8. A multiplexer system for cyclically exchanging items of information with a plurality of terminals over bidirectional data lines, there being M terminals and each item of information having N parts, comprising: scanner means for periodically scanning each of said M terminals in sequence and retrieving a one of said N parts from each said terminal over a bidirectional data line during each period of a first portion of each cycle; input storage means having N storage areas each having M storage locations; first steering means for directing the M parts retrieved during each different scanning period to a different one of said N storage areas; means for reading out one of said M parts from each of said N storage areas simultaneously to reconstruct each of the items of information transferred from each of said M terminals; output storage means having N storage areas each with M storage locations for storing M items of information each having N parts; M latch circuits, each one corresponding to a separate one of said M terminals for storing one of the N parts to be transferred to that terminal; second steering means for directing each of the M parts stored in successive said storage areas to each of said M latches; and means for transferring said parts stored in each of said latch circuits to its corresponding terminal over a bidirectional data line during each period of a second portion of each cycle.

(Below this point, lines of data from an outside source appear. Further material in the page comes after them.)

theorem State.imgWrite_onward {s₀ s : State} (h : s₀.Onward s) (op : Nat) :
    s₀.Onward (State.imgWrite s op) := by
  unfold State.imgWrite
  dsimp only
  repeat' first
    | with_reducible exact h | with_reducible exact .refl _ | with_reducible apply State.fresh_onward
    | with_reducible apply State.imgCtl_onward | split

theorem State.secAct_onward {s₀ s : State} (h : s₀.Onward s) (off : Nat) (word : Nat) :
    s₀.Onward (State.secAct s off word) := by
  unfold State.secAct
  repeat' first
    | with_reducible exact h | with_reducible exact .refl _ | with_reducible apply State.imgWrite_onward
    | with_reducible apply State.keyCtl_onward | split

theorem State.pgWrite_onward {s₀ s : State} (h : s₀.Onward s) (g : Nat) (cmd : Nat) :
    s₀.Onward (State.pgWrite s g cmd) := by
  unfold State.pgWrite
  repeat' first
    | with_reducible exact h | with_reducible exact .refl _ | with_reducible apply State.wr_onward
    | with_reducible apply State.wrb_onward | with_reducible apply State.reselect_onward
    | with_reducible apply State.pgCommand_onward | split

theorem State.halAct_onward {s₀ s : State} (h : s₀.Onward s) (off : Nat) (word : Nat) :
    s₀.Onward (State.halAct s off word) := by
  unfold State.halAct
  repeat' first
    | with_reducible exact h | with_reducible exact .refl _ | with_reducible apply State.when_onward
    | with_reducible apply State.pgWrite_onward | intro _

theorem State.baseWrite_onward {s₀ s : State} (h : s₀.Onward s) (ch : Nat) (word : Nat) (high : Bool) :
    s₀.Onward (State.baseWrite s ch word high) := by
  unfold State.baseWrite
  dsimp only
  repeat' first
    | with_reducible exact h | with_reducible exact .refl _ | with_reducible apply State.gateTiming_onward | split

theorem State.schAct_onward {s₀ s : State} (h : s₀.Onward s) (off : Nat) (word : Nat) :
    s₀.Onward (State.schAct s off word) := by
  unfold State.schAct
  dsimp only
  repeat' first
    | with_reducible exact h | with_reducible exact .refl _ | with_reducible apply State.storeEntry_onward
    | with_reducible apply State.when_onward | with_reducible apply State.activateGates_onward
    | with_reducible apply State.gateTiming_onward | with_reducible apply State.baseWrite_onward | intro _ | split

theorem State.portEnable_onward {s₀ s : State} (h : s₀.Onward s) (p : Nat) :
    s₀.Onward (State.portEnable s p) := by
  unfold State.portEnable
  repeat' first
    | with_reducible exact h | with_reducible exact .refl _ | with_reducible apply State.enableInst_onward
    | with_reducible apply State.flushInst_onward | split

theorem State.cliAct_onward {s₀ s : State} (h : s₀.Onward s) (old : State) (off : Nat) :
    s₀.Onward (State.cliAct s old off) := by
  unfold State.cliAct
  dsimp only
  repeat' first
    | with_reducible exact h | with_reducible exact .refl _ | with_reducible apply State.when_onward
    | with_reducible apply State.portEnable_onward | with_reducible apply State.refreshLink_onward | intro _

theorem State.laneAct_onward {s₀ s : State} (h : s₀.Onward s) (cor : Bool) (off : Nat) (word : Nat) :
    s₀.Onward (State.laneAct s cor off word) := by
  unfold State.laneAct
  repeat' first
    | with_reducible exact h | with_reducible exact .refl _ | with_reducible apply State.when_onward
    | with_reducible apply State.applyLane_onward | with_reducible apply State.restartLane_onward | intro _

theorem State.corAct_onward {s₀ s : State} (h : s₀.Onward s) (off : Nat) (word : Nat) :
    s₀.Onward (State.corAct s off word) := by
  unfold State.corAct
  repeat' first
    | with_reducible exact h | with_reducible exact .refl _ | with_reducible apply State.when_onward
    | with_reducible apply State.beginEnum_onward | with_reducible apply State.laneAct_onward | intro _ | split

theorem State.supAct_onward {s₀ s : State} (h : s₀.Onward s) (off : Nat) (word : Nat) :
    s₀.Onward (State.supAct s off word) := by
  unfold State.supAct
  repeat' first
    | with_reducible exact h | with_reducible exact .refl _ | with_reducible apply State.when_onward
    | with_reducible apply State.trigger_onward | with_reducible apply State.decReset_onward
    | with_reducible apply State.startCal_onward | intro _ | split

theorem State.icmAct_onward {s₀ s : State} (h : s₀.Onward s) (off : Nat) (word : Nat) :
    s₀.Onward (State.icmAct s off word) := by
  unfold State.icmAct
  dsimp only
  repeat' first
    | with_reducible exact h | with_reducible exact .refl _ | with_reducible apply State.when_onward
    | with_reducible apply State.sendUser_onward | with_reducible apply State.popUser_onward | intro _ | split

theorem State.redoAnn_onward {s₀ s : State} (h : s₀.Onward s) (w : Wing) :
    s₀.Onward (State.redoAnn s w) := by
  unfold State.redoAnn
  dsimp only
  repeat' first
    | with_reducible exact h | with_reducible exact .refl _ | with_reducible apply State.wr_onward
    | with_reducible apply State.showCounts_onward | with_reducible apply State.onTx_onward
    | with_reducible apply State.when_onward | with_reducible apply State.evt_onward | intro _ | split
    | with_reducible apply onward_mk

9. A multiplexer system for cyclically exchanging items of information with a plurality of terminals over bidirectional data lines, there being M terminals and each item of information having N parts, comprising: output storage means having N storage areas each with M storage locations for storing M items of information each having N parts; M latch circuits each one corresponding to a separate one of said M terminals for storing one of the N parts to be transferred to that terminal; steering means for directing each of the N parts stored in successive said storage areas to each of said M latches; and means for transferring said parts stored in each of said latch circuits to its corresponding terminal over a bidirectional data line during each period of a second portion of each cycle.